In the 18 pages of the medical examiner’s report, reference is made to ” a powerful confidential document of glaxosmithkline ” on ” So-called side effects of vaccine infanrix hexa sk in the course of pre-authorisation clinical trials or later, between October 2009 And the same month 2011 “. in particular – as the expert writes – there would be ” five cases of autism reported during the trials, but remained unlisted, i.e. omitted from the list of adverse effects submitted to the health authorities for the marketing authorisation “.

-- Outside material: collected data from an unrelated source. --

-- ==== Sys2Proof/Machine/State.lean ====
section
/-! DEFINITION. The state of the CRCE (10_state.md) and of the inputs that wait to be served, and the state after reset
(10_state.md R36). -/

namespace Sys2Proof.Machine

/-- The active spec `ACT`: the five fields of the AlgorithmSpec, `cfgv` and `sel` (10_state.md R24). -/
structure ActiveSpec extends Spec where
  cfgv : Bool
  sel : Byte
  deriving DecidableEq, Repr

/-- What the outside world does to the block: a host access of `bytes` bytes at byte offset `off` of the window
(20_memory.md R50, R53), or the platform's reset input (70_reset_and_hazards.md R230). The value of a write is carried as 32
bits whatever its width, since a write of another width is not admitted. -/
inductive Input where
  | read (off bytes : Nat)
  | write (off bytes : Nat) (v : Word)
  | reset
  deriving DecidableEq, Repr

/-- What the input served last gave back to the outside: nothing, the acknowledge of a write (20_memory.md R56), or the
value of a read (R54). The model's own field (log 2). -/
inductive Reply where
  | silent
  | ack
  | data (v : Word)
  deriving DecidableEq, Repr

/-- The state: the registers of 10_state.md, the catalog ROM, and the model's own `pending` and `reply`. STATUS is no field
of its own: CFGV and SEL are copies of `act.cfgv` and `act.sel` (10_state.md R29). The CMD port holds no value (R34). -/
structure State where
  /-- `CRC`, the engine state (10_state.md R22). -/
  crc : Word
  /-- `RESULT`, the last finalized value (10_state.md R23). -/
  result : Word
  /-- `ACT`, the active spec (10_state.md R24). -/
  act : ActiveSpec
  /-- `STG`, the staging registers (10_state.md R27, R28). -/
  stg : Spec
  /-- STATUS.ERR, the code of the first error (10_state.md R29, 60_exceptions.md R200). -/
  err : BitVec 4
  /-- STATUS.EOVF, a later error was lost (10_state.md R29). -/
  eovf : Bool
  /-- `ERRCMD`, the word of the first failing command (10_state.md R30). -/
  errcmd : Word
  /-- `TABLE[0..15]`, the nibble lookup table (10_state.md R31). -/
  table : Vector Word 16
  /-- `CATALOG[0..7]`, the catalog ROM (10_state.md R33; log 7). -/
  catalog : Vector Spec 8
  /-- The inputs not served yet, in the order they reach the block, oldest first (20_memory.md R62; log 1). -/
  pending : List Input
  /-- What the input served last gave back (log 2). -/
  reply : Reply
  deriving DecidableEq, Repr

/-- Reasons for a fault: none. The block has no trap and an error stops nothing (60_exceptions.md R204, R205), so no step
of the model raises a fault, and this closed inductive has no constructor. -/
inductive Fault
  deriving DecidableEq, Repr

/-- Reasons for a refusal. -/
inductive Refusal where
  /-- Raised by an arm of `exec` for an instruction without a meaning; no arm raises it now. Safe: nothing can be proved
  about a run that ends here. -/
  | notModelled (mnemonic : String)
  /-- Raised when the input to be served is a host access of a width other than 32 bits, at an offset that is no multiple of
  4, or at offset 0x80 or above: the spec gives it no step (20_memory.md R53, IMP6). Safe: the run ends (log 4). -/
  | accessNotAdmitted
  deriving DecidableEq, Repr

/-- `ACT` after reset (10_state.md R24, R36). -/
def ActiveSpec.reset : ActiveSpec :=
  { width := 0, reflected := false, poly := 0, init := 0, xorout := 0, cfgv := false, sel := 0xFF }

/-- The state after reset (10_state.md R36): every register 0 but SEL = 0xFF, the catalog as manufactured, and no input
waiting (the model's own fields: log 1, log 2). -/
def State.reset : State :=
  { crc := 0
    result := 0
    act := ActiveSpec.reset
    stg := { width := 0, reflected := false, poly := 0, init := 0, xorout := 0 }
    err := 0
    eovf := false
    errcmd := 0
    table := Vector.replicate 16 0
    catalog := catalogRom
    pending := []
    reply := .silent }

end Sys2Proof.Machine
end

In the judgment – always referring to the findings of the medical examiner – it is reported as in the vaccine there is “a specific suitability for autistic disorder, the extent of which is theoretically small if calculated on the basis of pre-authorisation clinical trials”, ‘underestimated, for the existence, recently confirmed by the Australian Health Authority, of batches of the vaccine containing a mercury-based disinfectant, which is now officially banned because of the proven neurotoxicity.’
VAXXED TV – VaxXed Stories: Dr. Suzanne Humphries Notices Vaccine Prescribed In Her Name
Dr. Suzanne Humphries discusses when she noticed a vaccine prescribed in her name without her permission.